[Work order]
Output the data word for word. Begin at its first line and end at the line with "-- one theorem".

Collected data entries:
★ ★ ★ ★ ★
-- ==== Sys2Proof/Tests/WitnessEngine.lean ====
section
/-! SUPPORT. Witnesses for the statements of the claims' part queue: for every clause a state and operands that meet its
hypotheses together. -/

namespace Sys2Proof.Test.Engine
open Sys2Proof.Machine Sys2Proof.Claim

-- one theorem at a time: side by side their evaluations take too much memory
set_option Elab.async false
set_option synthInstance.maxHeartbeats 2000000
set_option synthInstance.maxSize 100000
set_option maxRecDepth 20000

def fs6 : List Fld := [F.X_CNT_COUNT 1 1 7, F.MMU_FAULT_CNT_CORE, F.MMU_FAULT_CNT_DMA, F.DMA_STATUS_CAUSE 3,
    F.DMA_EVENTS_DONE_EV 3, F.CORE_HALT_HALT 1, F.X_CNT_COUNT 1 1 2, F.DMA_CNT_DESCS 3, F.DMA_STATUS_WHERE 3,
    F.DMA_DESC_VA 3]
-- root at page 64 (0x40000), second at page 65, data page 66; virtual page 0 and 1
def pmem (n : Nat) : Mem :=
  let m : Mem := ⟨[], []⟩
  let m := m.store 0x40000 4 (if n % 13 == 5 then 0 else 65 * 2 ^ 18 + 1)
  let m := m.store 0x41000 4 (if n % 11 == 3 then 0 else 66 * 2 ^ 18 + 1 + (if n / 16 % 2 == 1 then 0
      else (rnd n % 128) * 2 % 64) + 2 + 4+ (if n / 2 % 2 == 0 then 0xC0 else 0))
  let m := m.store 0x42000 4 ((if n % 4 == 3 then 3 else 0) + (if n % 5 == 0 || n % 5 == 2 && n % 3 == 0 then 2 ^ 7
      else 0) + 2 ^ 8 + 2 ^ 6 * (n % 2) + (if n % 5 == 2 then 2 ^ 5 else 0))
  let m := m.store 0x42004 4 (0xF0000010)
  let m := m.store 0x42008 4 (0xF0000100)
  let m := m.store 0x4200c 4 (if n % 8 == 1 then 8 else if n % 2 == 1 then 0 else 8 * 2 ^ 24)
  (m.store (2 ^ 26 + 2 ^ 18 + 0x10) 4 0x12345678).store (2 ^ 26 + 2 ^ 18 + 0x14) 4 0x9abcdef0
def w6 (n : Nat) : List Nat := [n % 3 + (n % 2) * 4 + 8 + 64 * (n % 2) + 128 * (n / 3 % 2) + (if n % 5 == 4 then 0
    else 256 + 512), 0xF0000010, 0xF0000100, if n % 4 == 0 then 4 else 8, 7, 0x40, 0]
/-- A small state that varies with `n`. -/
def s6 (n : Nat) : State :=
  let tk : Task := ⟨n % 2 == 0, false, 1, 0, 3, 0x1000, if n % 7 == 0 then 0 else 0x2000, if n % 3 == 0 then [⟨7, 1,
      false⟩] else [], if n % 6 == 0 then [⟨8, 1, false⟩] else [], [], 0⟩
  let d := (rst fs6 (n * 31 + 5)).wrs [(F.MMU_ROOT_V 3, bit (n % 7 != 6)), (F.MMU_ROOT_PPN 3, 64),
      (F.QM_REGION_CELLS, 16), (F.MMU_FAULTQ_EN, 0), (F.DMA_CTL_ASID 3, 3), (F.DMA_STATUS_STATE 3, n % 4),
      (F.DMA_CUR_VA 3, 0), (F.Q_CFG_EN 7, bit (n % 5 != 1)), (F.Q_CFG_GRANT 7, 3), (F.CORE_CFG_CTX_EN 1, 15),
      (F.X_DESC_ADDR 1 1, 0x42000), (F.DMA_DONE_BYTES_BYTES 3, n / 4 % 2 * (if n % 3 == 0 then 7 else 4))]
  let d := { d with
    badRows := if n % 19 == 7 then [0x40000] else [],
    inv := if n % 2 == 0 then [] else [⟨n % 4, 3, 0, if n % 3 == 0 then none else some (5, bit (n % 9 == 1))⟩] }
  let d := d.setCtx 5 { Ctx.init with
    asid := 3,
    pc := 0x40 + n,
    run := match n % 5 with | 0 => .ready | 1 => .faulted | 2 => .off | 3 => .idle | _ => .yielded,
    stall := n % 4 == 1,
    task := some tk,
    copy := .good tk,
    dmaExc := if n % 3 == 0 then [⟨3, [1, 2, 3, 4]⟩, ⟨4, [5, 6, 7, 8]⟩] else [],
    ecause := n * 77,
    outSlots := if n % 4 == 0 then [(8, ⟨1, 0, true, false, false⟩)] else [] }
  let d := if n % 6 == 0 then d.setCtx 4 { Ctx.init with run := .ready, pc := 0x40 } else d
  let d := d.setTlb 1 ((List.range (n % 3)).map fun i => ⟨i + 9, 3, i == 0, 70, true, true, true, true, false,
      false, 0⟩)
  let d := d.setTlb 16 ((List.range (n % 5 * 8)).map fun i => ⟨i + 9, 3, false, 70, true, true, true,
      decide (i < n % 9 + 3), false, false, 0⟩)
  let d := { d with sys := { d.sys with jtag := { d.sys.jtag with busy := if n % 23 == 8 then [(4, 1)] else [] } } }
  let d := d.setQ 7 { Queue.init with
    packets := if n / 32 % 2 == 0 then [] else [⟨[⟨5, true, 0⟩], none, some 0, 0, false, 0⟩],
    chain := (List.range (bit (n % 2 == 1))).map (· + 5) }
  let d := d.setDma 3 {
    cur := if n % 17 == 0 || n % 16 == 5 then [] else w6 n,
    prefetch := if n % 5 == 1 then [(64, w6 n)] else [],
    ended := if n % 7 == 2 then some (n % 4, n % 2 == 0) else none,
    opens := if n % 6<3 then [7] else [],
    fault := if n % 2 == 0 then [] else [7, 64, 0] }
  { State.reset with chip := ⟨d, pmem n⟩ }
def ic (n : Nat) : Chip × Place := match (s6 n).chip.reach ((s6 n).chip.dev.whoDesc 3)
    ((s6 n).chip.dev.rd (F.DMA_CUR_VA 3) + 24) 4 Access.store with
  | (c, .ok p) => (c, p) | (c, _) => (c, ⟨0, none⟩)
def ic6 (n : Nat) : Chip × Place := ic n
def rd6 (n : Nat) : Chip × List Nat × Bool × Nat × Nat := match (s6 n).chip.readDescriptor 3 0 with
  | (c, .ok p) => (c, p.1, p.2, 0, 0) | (c, .error e) => (c, [], false, e.1, e.2)
def task6 (n : Nat) : Task := match (s6 n).chip.readDesc 5 with
  | .good t => t
  | _ => ⟨false, false, 1, 0, 0, 0, 0, [], [], [], 0⟩
def iv (n : Nat) : InvReq := (s6 n).chip.dev.inv.headD ⟨0, 0, 0, none⟩
def gok (r : Chip × Except Nat Place) : Chip × Place :=
    match r with | (c, .ok p) => (c, p) | (c, _) => (c, ⟨0, none⟩)
def l6 (n : Nat) : (Chip × Chip × Chip × Chip × Dev × Popped) × Place × Place × Place :=
  let s := (s6 n).chip
  let cur := Desc.of (s.dev.dma 3).cur
  let off := s.dev.rd (F.DMA_DONE_BYTES_BYTES 3)
  let (c1, p) := if cur.mode == 2 then gok (s.reach cur.who ((cur.dst + off) % 2 ^ 32) 4 Access.store)
      else gok (s.reach cur.who ((cur.src + off) % 2 ^ 32) (if cur.mode == 0 then 1 else 4) Access.load)
  let (c2, q) := gok (c1.reach cur.who ((cur.dst + off) % 2 ^ 32) 1 Access.store)
  let (d2, w) := c1.dev.pop cur.queue
  let c3 := match cur.mode with
   | 0 => c2.storeAt cur.who q 1 (c2.mem.load p.key 1)
   | 1 => c1.onDev (fun d => (d.push cur.queue ⟨BitVec.ofNat 32 (c1.mem.load p.key 4), cur.endE, cur.k⟩ none).1)
   | _ => (⟨d2, c1.mem⟩ : Chip).storeAt cur.who p 4 w.data.toNat
  let (c4, r) := gok (c3.reach (s.dev.whoDesc 3) 24 4 Access.store)
  ((c1, c2, c3, c4, d2, w), p, q, r)

/-- The hypotheses of the clauses of `Pages`, each once. -/
def pagesHyps (s : State) (x : Fin 64) (va : Word) (kind : Fin 3) (_spec : Bool) (op : BitVec 2) (_asid : BitVec 8)
    (_n : Fin 17) (i : InvReq) (is : List InvReq) (y gen : Nat) : List Bool :=
  let outer := Live s
  let d0 := s.chip.dev
  let m0 := s.chip.mem
  let w := d0.whoCtx x
  let root := d0.rd (F.MMU_ROOT_PPN w.asid)
  let a1 := root * 4096 + va.toNat / 4096 / 1024 * 4
  let e1 := m0.load a1 4
  let a0 := bitsAt e1 18 14 * 4096 + va.toNat / 4096 % 1024 * 4
  let e0 := m0.load a0 4
  let rooted := va.toNat < 0xF0000000 ∧ d0.rd (F.MMU_ROOT_V w.asid) = 1 ∧ d0.inCells root = false ∧
    d0.badRow a1 = false
  let inner := rooted ∧ bitAt e1 0 = true ∧ bitsAt e1 1 3 = 0 ∧ d0.inCells (bitsAt e1 18 14) = false ∧
    d0.badRow a0 = false
  let free := d0.unitHeld 4 (x / 4) = false
  let leaf := inner ∧ bitAt e0 0 = true ∧ bitAt e0 1 = true ∧ d0.inCells (bitsAt e0 18 14) = false
  let mayIssue := d0.running x = true ∧ d0.rd F.MMU_FAULTQ_EN = 0 ∧ free
  let granted := kind.val = 0 ∨ kind.val = 1 ∧ bitAt e0 2 = true ∨ kind.val = 2 ∧ bitAt e0 3 = true
  [decide (outer ∧ leaf ∧ granted ∧ free),
    decide (outer ∧ va.toNat < 0xF0000000 ∧ d0.rd (F.MMU_ROOT_V w.asid) = 0 ∧ mayIssue),
    decide (outer ∧ rooted ∧ bitAt e1 0 = false ∧ mayIssue),
    decide (outer ∧ inner ∧ bitAt e0 0 = false ∧ mayIssue),
    decide (outer ∧ va.toNat < 0xF0000000 ∧ d0.rd (F.MMU_ROOT_V w.asid) = 1 ∧ d0.inCells root = false ∧
        d0.badRow a1 = true ∧ mayIssue),
    decide (outer ∧ leaf ∧ granted),
    decide (outer ∧ ¬ free),
    decide (outer ∧ inner ∧ bitAt e0 0 = false ∧ free),
    decide (outer ∧ 0xF0000000 ≤ va.toNat),
    decide (outer ∧ d0.inv = [] ∧ op.toNat ≠ 0),
    decide (outer ∧ d0.inv ≠ []),
    decide (outer ∧ d0.inv = i :: is),
    decide (outer ∧ d0.inv = i :: is ∧ i.waiter = some (y, gen) ∧ (d0.ctx y).stall = true ∧
        d0.generation 4 (y / 4) = gen),
    decide (outer ∧ d0.inv = i :: is ∧ i.waiter = some (y, gen) ∧ d0.generation 4 (y / 4) ≠ gen),
    decide (outer ∧ d0.inv = i :: is ∧ i.waiter = none),
    decide (outer ∧ d0.inv = [])]

theorem witness_Pages :
    ((List.range 16).zip [0, 55, 135, 35, 520, 0, 8, 1, 5, 2, 1, 1, 5, 1, 3, 0]).all (fun (k, n) =>
      ((pagesHyps (s6 n) 5 (BitVec.ofNat 32 (if n % 23 == 5 then 0xF0000000 else n % 3 * 4096)) (Fin.ofNat 3 n)
          (n % 2 == 0) (BitVec.ofNat 2 n) 3 (Fin.ofNat 17 n) (iv n)
          ((s6 n).chip.dev.inv.tail) 5 (bit (n % 9 == 1)))[k]?).getD false) = true := by
  decide +kernel

/-- The hypotheses of the clauses of `DmaCommand`, each once. -/
def dmaCommandHyps (s : State) (ch : Fin 32) (p : Place) (c1 : Chip) (ws : List Nat) (sp : Bool)
    (cause va : Nat) : List Bool :=
  let outer := Live s
  let d0 := s.chip.dev
  let st := d0.dmaState ch
  let w6 := d0.rd (F.DMA_CUR_VA ch) + 24
  let t := Desc.of ws
  let at_ := d0.rd (F.DMA_CUR_VA ch)
  let fresh := d0.dmaState ch = 1 ∧ (d0.dma ch).cur = []
  let owner := d0.rd (F.DMA_CTL_OWNER_CORE ch) * 4 + d0.rd (F.DMA_CTL_OWNER_CTX ch)
  let unseen := d0.running owner = false ∧ d0.rd F.MMU_FAULTQ_EN = 0
  [decide (outer ∧ st = 0),
    decide (outer ∧ st = 1),
    decide (outer ∧ (st = 2 ∨ st = 3)),
    decide (outer ∧ st ≠ 1),
    decide (outer ∧ st = 2),
    decide (outer ∧ st ≠ 2),
    decide (outer ∧ st = 3),
    decide (outer ∧ (st = 1 ∨ st = 2) ∧ s.chip.reach (d0.whoDesc ch) w6 4 Access.store = (c1, .ok p)),
    decide (outer ∧ (st = 1 ∨ st = 2) ∧ s.chip.reach (d0.whoDesc ch) w6 4 Access.store = (c1, .error cause) ∧
        (d0.dma ch).opens = []),
    decide (outer ∧ fresh ∧ (d0.dma ch).prefetch = [] ∧ s.chip.readDescriptor ch at_ = (c1, .ok (ws, sp)) ∧
        t.refused = false),
    decide (outer ∧ fresh ∧ (d0.dma ch).prefetch = [] ∧ s.chip.readDescriptor ch at_ = (c1, .ok (ws, sp)) ∧
        t.refused = true),
    decide (outer ∧ fresh ∧ (d0.dma ch).prefetch = [] ∧ s.chip.readDescriptor ch at_ = (c1, .error (cause, va)) ∧
        unseen),
    decide (outer ∧ d0.dmaState ch ≠ 1)]

theorem witness_DmaCommand :
    ((List.range 13).zip [0, 1, 2, 0, 2, 0, 3, 17, 5, 17, 37, 5, 0]).all (fun (k, n) =>
      ((dmaCommandHyps (s6 n) 3 (ic n).2 (if n % 2 == 0 then (ic n).1 else (rd6 n).1)
          (rd6 n).2.1 (rd6 n).2.2.1 (rd6 n).2.2.2.1 (rd6 n).2.2.2.2)[k]?).getD false) = true := by
  decide +kernel

/-- The hypotheses of the clauses of `DmaWork`, each once. -/
def dmaWorkHyps (s : State) (ch : Fin 32) (c1 c2 c3 c4 : Chip) (d2 : Dev) (w : Popped) (p q r : Place)
    (pan : Fin 16) (code : Nat) (eb : Bool) : List Bool :=
  let outer := Live s
  let d0 := s.chip.dev
  let cur := Desc.of (d0.dma ch).cur
  let at_ := d0.rd (F.DMA_CUR_VA ch)
  let off := d0.rd (F.DMA_DONE_BYTES_BYTES ch)
  let busy := d0.dmaState ch = 1 ∧ (d0.dma ch).cur ≠ [] ∧ (d0.dma ch).ended = none
  let owner := d0.rd (F.DMA_CTL_OWNER_CORE ch) * 4 + d0.rd (F.DMA_CTL_OWNER_CTX ch)
  let unseen := d0.running owner = false ∧ d0.rd F.MMU_FAULTQ_EN = 0
  [decide (outer ∧ busy ∧ cur.mode = 0 ∧ cur.pan = some pan.val ∧ d0.rd (F.DMA_DONE_BYTES_BYTES ch) = 0 ∧
      0 < cur.len ∧ 0xF0000000 ≤ cur.src ∧ cur.src + cur.len ≤ 0xF0040000 ∧ 0xF0000000 ≤ cur.dst ∧
      cur.dst + cur.len ≤ 0xF0040000 ∧ (cur.src + cur.len ≤ cur.dst ∨ cur.dst + cur.len ≤ cur.src) ∧
      s.chip.reach (d0.whoDesc ch) (at_ + 24) 4 Access.store = (c1, .ok p) ∧ p.key + 4 ≤ 2 ^ 26 ∧
      p.entry.all (fun e => e.d) = true),
    decide (outer ∧ busy ∧ cur.mode = 0 ∧ off + 1 = cur.len ∧
        s.chip.reach cur.who ((cur.src + off) % 2 ^ 32) 1 Access.load = (c1, .ok p) ∧
        c1.reach cur.who ((cur.dst + off) % 2 ^ 32) 1 Access.store = (c2, .ok q) ∧
        c3 = c2.storeAt cur.who q 1 (c2.mem.load p.key 1) ∧ c3.reach (d0.whoDesc ch)
        (at_ + 24) 4 Access.store = (c4, .ok r)),
    decide (outer ∧ busy ∧ cur.mode = 1 ∧ off + 4 = cur.len ∧
        s.chip.reach cur.who ((cur.src + off) % 2 ^ 32) 4 Access.load = (c1, .ok p) ∧ c3 = c1.onDev (fun d =>
        (d.push cur.queue ⟨BitVec.ofNat 32 (c1.mem.load p.key 4), cur.endE, cur.k⟩ none).1) ∧
        c3.reach (d0.whoDesc ch) (at_ + 24) 4 Access.store = (c4, .ok r)),
    decide (outer ∧ busy ∧ cur.mode = 2 ∧ off + 4 = cur.len ∧
        s.chip.reach cur.who ((cur.dst + off) % 2 ^ 32) 4 Access.store = (c1, .ok p) ∧ c1.dev.pop cur.queue = (d2,
        w) ∧ w.v = true ∧ c3 = (⟨d2, c1.mem⟩ : Chip).storeAt cur.who p 4 w.data.toNat ∧ c3.reach (d0.whoDesc ch)
        (at_ + 24) 4 Access.store = (c4, .ok r)),
    decide (outer ∧ (d0.dma ch).cur = []),
    decide (outer ∧ busy ∧ cur.mode = 0 ∧ cur.pan = none ∧ 0xF0000000 ≤ cur.src ∧ cur.src + cur.len ≤ 2 ^ 32 ∧
        d0.rd (F.DMA_DONE_BYTES_BYTES ch) < cur.len ∧ unseen),
    decide (outer ∧ d0.dmaState ch = 1 ∧ (d0.dma ch).cur ≠ [] ∧ (d0.dma ch).ended = some (code, eb) ∧
        s.chip.reach (d0.whoDesc ch) (at_ + 24) 4 Access.store = (c4, .ok r)),
    decide (outer ∧ busy ∧ cur.mode = 2 ∧ cur.pan = some pan.val ∧ 0xF0000000 ≤ cur.dst ∧
        cur.dst + cur.len ≤ 0xF0040000 ∧ cur.dst % 4 = 0 ∧ cur.len % 4 = 0 ∧
        d0.rd (F.DMA_DONE_BYTES_BYTES ch) % 4 = 0 ∧ d0.rd (F.DMA_DONE_BYTES_BYTES ch) < cur.len ∧
        d0.rd (F.Q_CFG_EN cur.queue) = 1 ∧ (d0.q cur.queue).err = false ∧ (d0.q cur.queue).packets = [] ∧
        (d0.q cur.queue).epoch = (d0.q cur.queue).remembered)]

theorem witness_DmaWork :
    ((List.range 8).zip [81, 285, 61, 365, 0, 129, 93, 77]).all (fun (k, n) =>
      ((dmaWorkHyps (s6 n) 3 (if n / 4 % 2 == 0 && n % 3 == 0 then (ic6 n).1 else (l6 n).1.1)
          (l6 n).1.2.1 (l6 n).1.2.2.1 (if n % 7 == 2 then (ic6 n).1 else (l6 n).1.2.2.2.1)
          (l6 n).1.2.2.2.2.1 (l6 n).1.2.2.2.2.2 (if n / 4 % 2 == 0 && n % 3 == 0 then (ic n).2 else (l6 n).2.1)
          (l6 n).2.2.1 (if n % 7 == 2 then (ic6 n).2 else (l6 n).2.2.2) 1 (n % 4)
          (n % 2 == 0))[k]?).getD false) = true := by
  decide +kernel

/-- The hypotheses of the clauses of `Tasks`, each once. -/
def tasksHyps (s : State) (x : Fin 64) (t : Task) (e : DmaExc) (es : List DmaExc) (_f : Chip → Chip) : List Bool :=
  let outer := Live s
  let d0 := s.chip.dev
  let k := d0.ctx x
  let d1 := d0.tickStart
  let calm := d1.switchDue = false ∧ d1.realignEnds = false ∧ d1.sys.lam.drain = none ∧ d0.rxOn = [] ∧ d0.txOn = []
  [decide (outer ∧ k.dmaExc = e :: es ∧ d0.canIssue x = true ∧ k.ecause < 2 ^ 31 ∧ k.task = some t ∧ t.handler ≠ 0 ∧
      e.ch < 32),
    decide (outer ∧ (k.dmaExc = [] ∨ 2 ^ 31 ≤ k.ecause ∧ k.ecause < 2 ^ 32)),
    decide (outer ∧ k.run = .faulted ∧ d0.halted x = false),
    decide (outer ∧ k.run ≠ .faulted),
    decide (outer ∧ k.run = .faulted ∧ d0.halted x = false ∧ k.task = some t),
    decide (outer ∧ k.task = some t ∧ t.free = false ∧ (k.run = .ready ∨ k.run = .yielded ∨ k.run = .faulted)),
    decide (outer ∧ (k.run = .idle ∨ k.run = .off)),
    decide (outer ∧ d0.unitHeld 4 (x / 4) = false ∧ d0.ctxEnabled x = true ∧ k.run = .off ∧
        s.chip.readDesc x = .good t ∧ t.free = true),
    decide (outer ∧ d0.unitHeld 4 (x / 4) = false ∧ d0.ctxEnabled x = true ∧ k.run = .off ∧
        s.chip.readDesc x = .refused),
    decide (outer ∧ d0.unitHeld 4 (x / 4) = false ∧ k.run ≠ .off),
    decide (outer ∧ d0.unitHeld 4 (x / 4) = false ∧ k.task = some t ∧ t.free = true ∧ k.run ≠ .off),
    decide (outer ∧ d0.unitHeld 4 (x / 4) = false ∧ k.task = some t ∧ t.free = false),
    decide (outer ∧ calm ∧ k.run = .idle ∧ k.restart = false ∧ d1.dueRelease x = some t ∧ t.ins = []),
    decide (outer ∧ calm ∧ k.run = .idle ∧ k.restart = false ∧ d1.dueRelease x = none),
    decide (outer ∧ d0.canIssue x = false),
    decide (outer ∧ d0.running x = true),
    decide (outer ∧ d0.canIssue x = true ∧ d0.running x = false),
    decide (outer ∧ d0.unitHeld 4 (x / 4) = false)]

theorem witness_Tasks :
    ((List.range 18).zip [30, 1, 6, 0, 6, 5, 2, 7, 12, 0, 0, 3, 23, 8, 1, 0, 30, 0]).all (fun (k, n) =>
      ((tasksHyps (s6 n) 5 (if n % 3 != 1 then (((s6 n).chip.dev.ctx 5).task.getD (task6 n)) else task6 n) ⟨3, [1,
          2, 3, 4]⟩ [⟨4, [5, 6, 7, 8]⟩] (fun c => c.onDev fun d => d.setCtx 5 Ctx.init))[k]?).getD false) = true :=
          by
  decide +kernel

end Sys2Proof.Test.Engine
end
★ ★ ★ ★ ★
[Answer section]
-- ==== Sys2Proof/Tests/WitnessEngine.lean ====
section
/-! SUPPORT. Witnesses for the statements of the claims' part queue: for every clause a state and operands that meet its
hypotheses together. -/

namespace Sys2Proof.Test.Engine
open Sys2Proof.Machine Sys2Proof.Claim

-- one theorem at a time: side by side their evaluations take too much memory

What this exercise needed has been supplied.